CENEVRE (AP) – Credit Suisse’de uzun süredir devam eden sorunlar, bu hafta ABD’den Avrupa’ya sıçrayan bir bankacılık krizi korkusunu yayan rekor bir hisse senedi düşüşüyle doruk noktasına ulaştı. Ancak İsviçre’nin en büyük ikinci bankasında hedge fonlar üzerine yapılan kötü bahislerden rakip borç veren UBS’nin dahil olduğu bir casusluk skandalına kadar uzanan sorunlar yıllardır artıyor.
Uzmanlar, karışıklığın büyük ölçüde Credit Suisse’in son yıllardaki sıkıntılarının bir yan ürünü olduğunu söylüyor – bu da onu nispeten savunmasız gösteriyor – ve ABD’deki Silicon Valley Bank’ın çöküşünün ardından yatırımcıların genel olarak Batılı bankaların sağlığı hakkında endişeleri var.

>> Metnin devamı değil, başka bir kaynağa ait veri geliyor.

/-- The two orders of a clamp's bounds agree on a range of any two bounds, as the balance's (46 R136). -/
theorem clamp_eq_max_min_of_le (x : Int) {lo hi : Int} (h : lo ≤ hi) : clamp x lo hi = max lo (min x hi) := by
  unfold clamp
  omega

/-- A setter's write sees the stored value, and the setter ends where its write does. -/
theorem next_setter {w : Op Unit} {g : State → State} {s t : State} (h : w (g s) = .ok () t) :
    (Host.Outcome.next (runOp (do modify g; w; return okResult) s) : Host.Outcome State Fault Refusal) =
      .next (t.returns okResult) :=
  next_runOp_answers ((op_modify_bind g _ s).trans (op_bind_ok h))

/-- The equalizer's write is one frame of the packed word of the stored values (46 R130). -/
theorem writeEq_ready {s : State} (h : s.ready) : writeEq s = .ok () (s.wrote (s.regAddr .bass) s.eqWord) :=
  (op_get_bind _ s).trans (writeNamed_ready h .bass s.eqWord)

/-- The volume's write is one frame of the mapped word of both stored values (46 R135, R136). -/
theorem writeVolume_ready {s : State} (h : s.ready) :
    writeVolume s = .ok () (s.wrote (s.regAddr .vol) (volmap s.volume s.balance)) :=
  (op_get_bind _ s).trans (writeNamed_ready h .vol (volmap s.volume s.balance))

/-- Settles O45: each setter's write is the equalizer's, from the state that holds the new value. -/
theorem equalizerSetters : Obligations.EqualizerSetters := by
  intro s x hb hr
  rw [← clamp_eq_max_min x (by decide), ← clamp_eq_max_min x (by decide)]
  exact ⟨next_setter (writeEq_ready ⟨hb, hr⟩), next_setter (writeEq_ready ⟨hb, hr⟩),
    next_setter (writeEq_ready ⟨hb, hr⟩), next_setter (writeEq_ready ⟨hb, hr⟩),
    fun ta tf ba bf => next_runOp_ok (writeNamed_ready ⟨hb, hr⟩ .bass (packEq ta tf ba bf))⟩

/-- Settles O47: both setters' write is the volume's, from the state that holds the new value. -/
theorem volumeAndBalanceSetters : Obligations.VolumeAndBalanceSetters := by
  intro s x hb hr
  rw [← clamp_eq_max_min_of_le x (by decide), ← clamp_eq_max_min_of_le x (by decide)]
  exact ⟨next_setter (writeVolume_ready ⟨hb, hr⟩), next_setter (writeVolume_ready ⟨hb, hr⟩)⟩

theorem exec_getState (sel : Selector) (s : State) :
    exec (.getState sel) s = .next (s.returns { st := .ok, val := s.selected sel }) :=
  next_runOp_answers (op_get_bind _ s)

/-- Settles O50: each clause is the getter at one selector. -/
theorem getStateReturnsCache : Obligations.GetStateReturnsCache := fun s =>
  ⟨exec_getState .volume s, exec_getState .balance s, exec_getState .bassA s, exec_getState .bassF s,
    exec_getState .trebA s, exec_getState .trebF s, exec_getState .mode s, exec_getState .version s,
    exec_getState .family s, exec_getState .initOk s, exec_getState .recAchieved s, fun _ _ => rfl⟩

end Sys2Proof.Machine
end

section
/-!
The laws of the volume mapping (O48).
-/
namespace Sys2Proof.Machine

/-- At volume 100 the word is the open one where it differs from volume 0's, else its complement (log 18). -/
theorem volmap_hundred (b : Int) :
    volmap 100 b = if volmapBase 100 b = volmapBase 0 b then ~~~volmapBase 100 b else volmapBase 100 b := by
  simp [volmap]

theorem volmap_of_ne {v : Nat} (h : v ≠ 100) (b : Int) : volmap v b = volmapBase v b := if_neg fun hv => h hv.1

/-- A word of two equal bytes, complemented or not, has two equal bytes. -/
theorem volmap_balanced (v : Nat) : ∃ c : Byte, volmap v 0 = joinBytes c c := by
  unfold volmap
  split
  · exact ⟨~~~Config.volFlat 100, BitVec.not_append⟩
  · exact ⟨Config.volFlat v, rfl⟩

/-- Settles O48: a word differs from its complement, and both of volume 100's words are balanced where the open one is. -/
theorem volumeMappingLaws : Obligations.VolumeMappingLaws := by
  refine ⟨fun b => ?_, fun v => ?_⟩
  · rw [volmap_of_ne (by decide), volmap_hundred]
    split
    · next same => rw [same]; exact BitVec.ne_not_self (by decide)
    · next differs => exact Ne.symm differs
  · obtain ⟨c, hc⟩ := volmap_balanced v
    rw [hc]
    exact BitVec.extractLsb'_append_eq_left.trans BitVec.extractLsb'_append_eq_right.symm

end Sys2Proof.Machine
end

section
/-!
The setters where every wait ends (O49).
-/
namespace Sys2Proof.Machine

Credit Suisse’in hisseleri, en büyük hissedarı olan Suudi Ulusal Bankası’nın İsviçreli borç verene daha fazla para sağlamayacağını açıklamasının ardından Çarşamba günü %30’un üzerinde değer kaybetti. Saatler sonra, İsviçre merkez bankası, mali durumunu desteklemek için Credit Suisse’e 50 milyar franka (54 milyar $) kadar borç vermeyi kabul etti. Hisse toparlandı.
Cuma günü İsviçre borsasında hisseler %8 düşerek 1,86 franktan (2$) kapandı. Hisse senedi uzun bir düşüş gördü: 2007’de 80 franktan fazla işlem gördü.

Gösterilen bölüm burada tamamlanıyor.